I slept restlessly on Thursday night as welcome but dangerous thunder storms moved through the Pea Patch. Each time I opened my eyes to peek at the clock, I heard the same phrase echo in my mind: Si, su pueda. Yes, we can — words that have no doubt struck terror into the hearts of countless Republicans yet again, and for damned good reason.
Shortly after Obama’s acceptance speech, I caught Karl Rove on FOX News holding up a white-board of hastily scribbled talking points and assuring the faithful that he couldn’t understand how ANYone could buy all the lies and misrepresentations of the ‘Democrat’ party, but even a casual observer could sense his anxiety, see the veins popping out on his forehead. He was working harder than a one-legged man in a tap-dancing contest.
It was not my intention to write a Dem bookend to last week’s Pub convention piece, but so much for that. Early in the week, I decided that most of you who were interested in an actual American future would be looking in on what the left had to say, given the gravitas of this election. I suspected, pre-convention, that I would enjoy it, simply because I am happily engaged when someone ‘speaks my language,’ and I’ve never watched a Dem convention that didn’t ring a few populist bells to keep the natives dancing. Reviewing the roster of speakers, I knew I would be moved, inspired and encouraged, and assumed that if you watched, dear reader, the experience of what is traditionally part propaganda, part pep rally would be self-defining. I lifted my eyes to heaven in hope that Obama would give us a glimpse of his progressivism rather than his pragmatism, turned my TV to C-SPAN and cleared the decks for three nights of political dialogue.

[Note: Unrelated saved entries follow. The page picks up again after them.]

theorem accounts_release {s : State} {j : Job} (hj : j ∈ s.orders.jobs) (hf : j.finished = true) :
    Accounts s { s with orders := { s.orders with jobs := s.orders.jobs.filter (fun k => k.tag ≠ j.tag) } } :=
  accounts_dropFinished (fun hs k hk hdrop => by
    have htag : k.tag = j.tag := by simpa using hdrop
    rw [job_eq_of_tag hs.tags hk hj htag]
    exact hf)

/-! ## CANISTER_STATE -/

theorem accounts_offlinePending (s : State) (c : CanisterId) :
    Accounts s (s.setCanister c { s.canister c with offlinePending := true }) :=
  accounts_setCanister_same ⟨rfl, rfl, rfl, le_rfl, id⟩ rfl rfl rfl

theorem accounts_offline {s : State} {c : CanisterId} (h : ¬ s.running c = true) :
    Accounts s (s.setCanister c { s.canister c with state := .offline }) :=
  accounts_setCanister_idle ⟨rfl, rfl, rfl, le_rfl, id⟩
    (fun _ r hr hc => absurd ((running_iff s c).2 ⟨r, hr, hc⟩) h) (by simp) rfl

theorem accounts_examine {s : State} {c : CanisterId} (hout : ¬ ((s.canister c).state = .ready ∨ (s.canister c).state = .low)) :
    Accounts s (s.examine c) := by
  unfold State.examine
  dsimp only
  split
  · exact (accounts_setCanister_out (k := { s.canister c with state := .short .float, usable := 0 })
      ⟨rfl, rfl, rfl, Nat.zero_le _, id⟩ hout (by simp) rfl).trans (accounts_post _ _ _ _ _)
  · split
    · exact (accounts_setCanister_out (k := { s.canister c with state := .short .belowReserved })
        ⟨rfl, rfl, rfl, le_rfl, id⟩ hout (by simp) rfl).trans (accounts_post _ _ _ _ _)
    · exact accounts_setCanister_out ⟨rfl, rfl, rfl, le_rfl, id⟩ hout (fun _ => Nat.not_lt.1 ‹_›) rfl

theorem accounts_clearCheck {s : State} {c : CanisterId} (h : (s.canister c).state = .check) :
    Accounts s ((s.setCanister c { s.canister c with missCount := 0 }).examine c) :=
  (accounts_setCanister_same (k := { s.canister c with missCount := 0 })
    ⟨rfl, rfl, rfl, le_rfl, fun _ => Nat.zero_le _⟩ rfl rfl rfl).trans
    (accounts_examine (by simp [State.setCanister_canister, h]))

/-! ## Modes, settings, faults and RESET -/

theorem accounts_clearDrive {s : State} {m : Manifold} {x : FaultDetail} (h : (s.drive m).state = .faulted x) :
    Accounts s (s.setDrive m { s.drive m with state := .idle }) :=
  accounts_setDrive (by simp [Drive.run?, h])

theorem accounts_unhaltDrives (s : State) : Accounts s s.unhaltDrives :=
  SameDosing.accounts ⟨rfl, rfl, fun m => by cases m <;> rfl, rfl, rfl, rfl, rfl⟩

theorem accounts_resume (s : State) : Accounts s s.resume := by
  have hposted : Accounts s { s.unhaltDrives.post .estop 2 0 0 with
      line := { (s.unhaltDrives.post .estop 2 0 0).line with
        saved := none, resumeWake := s.line.resumeMode == LineMode.waking } } :=
    ((accounts_unhaltDrives s).trans (accounts_post s.unhaltDrives .estop 2 0 0)).trans (accounts_of_eq rfl rfl rfl rfl)
  unfold State.resume
  dsimp only
  split
  · exact hposted.trans (accounts_enterMode _ _)
  · exact ((hposted.trans (accounts_timerClear _)).trans (accounts_enterMode _ _)).trans (accounts_takeUp _)

theorem accounts_setStock (s : State) (i : Item) (z : Size) (n : Nat) : Accounts s (s.setStock i z n) := by
  cases i <;> exact accounts_of_eq rfl rfl rfl rfl

/-- What a fold over canisters, each written once by its own record, leaves in each. -/
theorem foldl_setCanister {f : Canister → Canister} (l : List CanisterId) (hl : l.Nodup) (s : State) (c : CanisterId) :
    ((l.foldl (fun (k : State) e => k.setCanister e (f (k.canister e))) s).canister c) =
      if c ∈ l then f (s.canister c) else s.canister c := by
  induction l generalizing s with
  | nil => simp
  | cons e l ih =>
    obtain ⟨hnot, hl⟩ := List.nodup_cons.1 hl
    rw [List.foldl_cons, ih hl, State.setCanister_canister]
    by_cases hc : c = e
    · subst hc
      simp [hnot]
    · simp [hc]

theorem resetBank_canister (s : State) (c : CanisterId) : s.resetBank.canister c = (s.canister c).softReset := by
  rw [State.resetBank, foldl_setCanister (f := Canister.softReset) _ (List.nodup_finRange 16) s c, if_pos (List.mem_finRange c)]

theorem softReset_canister (s : State) (c : CanisterId) : s.softReset.canister c = (s.canister c).softReset :=
  resetBank_canister s c

theorem drawn_softReset (k : Canister) : Drawn k k.softReset := drawn_retest ⟨rfl, rfl, rfl, le_rfl, id⟩

theorem idle_softReset (s : State) : Idle s.softReset where
  jobs := rfl
  reserved c := by
    rw [softReset_canister]
    exact Canister.retest_reserved _
  run m r hr := by
    have hd : (s.softReset.drive m).state = ((s.drive m).softReset s.line.estop).state := by cases m <;> rfl
    rw [hd, Drive.softReset] at hr
    revert hr
    dsimp only
    split
    · simp
    · rename_i hnot
      exact hnot r
  round := rfl
  first := rfl
  job := rfl

theorem accounts_softReset (s : State) : Accounts s s.softReset where
  bank c := by
    rw [softReset_canister]
    exact drawn_softReset _
  tags _ := List.nodup_nil
  dosing _ := (idle_softReset s).dosingOk
  reserved _ _ := (idle_softReset s).reservedOk

/-! ## CANISTER_SET and REFILL -/

/-- A canister as CANISTER_SET defines it (R58). -/
def defined (k : Canister) (code density usable lowMark : Nat) : Canister :=
  { k with code := code, density := clampTo 800 2500 density, usable := min Config.canisterSteps usable,
           lowMark := min Config.canisterSteps lowMark, missCount := 0 }

theorem agrees_define {s : State} {c : CanisterId} {code : Nat} (density usable lowMark : Nat) (hcode : code ≤ 250)
    (hoff : (s.canister c).state = .offline) :
    Agrees s (s.setCanister c (defined (s.canister c) code density usable lowMark)) := by
  refine agrees_setCanister_out (by simp [hoff]) (fun _ => ?_) (by simp [defined, hoff]) rfl
  simp only [Canister.inRange, defined, clampTo, Config.canisterSteps]
  omega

What I didn’t figure on was the collective emotional tug of liberal aspiration. We don’t hear it much, these days, but it used to be part of our self-definition as citizens. Not to put too fine a point on it, I heard the language of “we” again, inspiring stories of those who dream and accomplish not just for themselves, but for everyone else as well. I didn’t make it through the first night dry-eyed, and wept my way through the next two. Did the Pubs get that same emotional zap, hearing those who argued for more prosperity and the end of evil free-loaders who want to raid their piggy banks? Does the language of “me, me, me” move its listeners to tears of yearning and empathy, or does it encourage them to take up the blood-sport of eliminating those impeding their progress?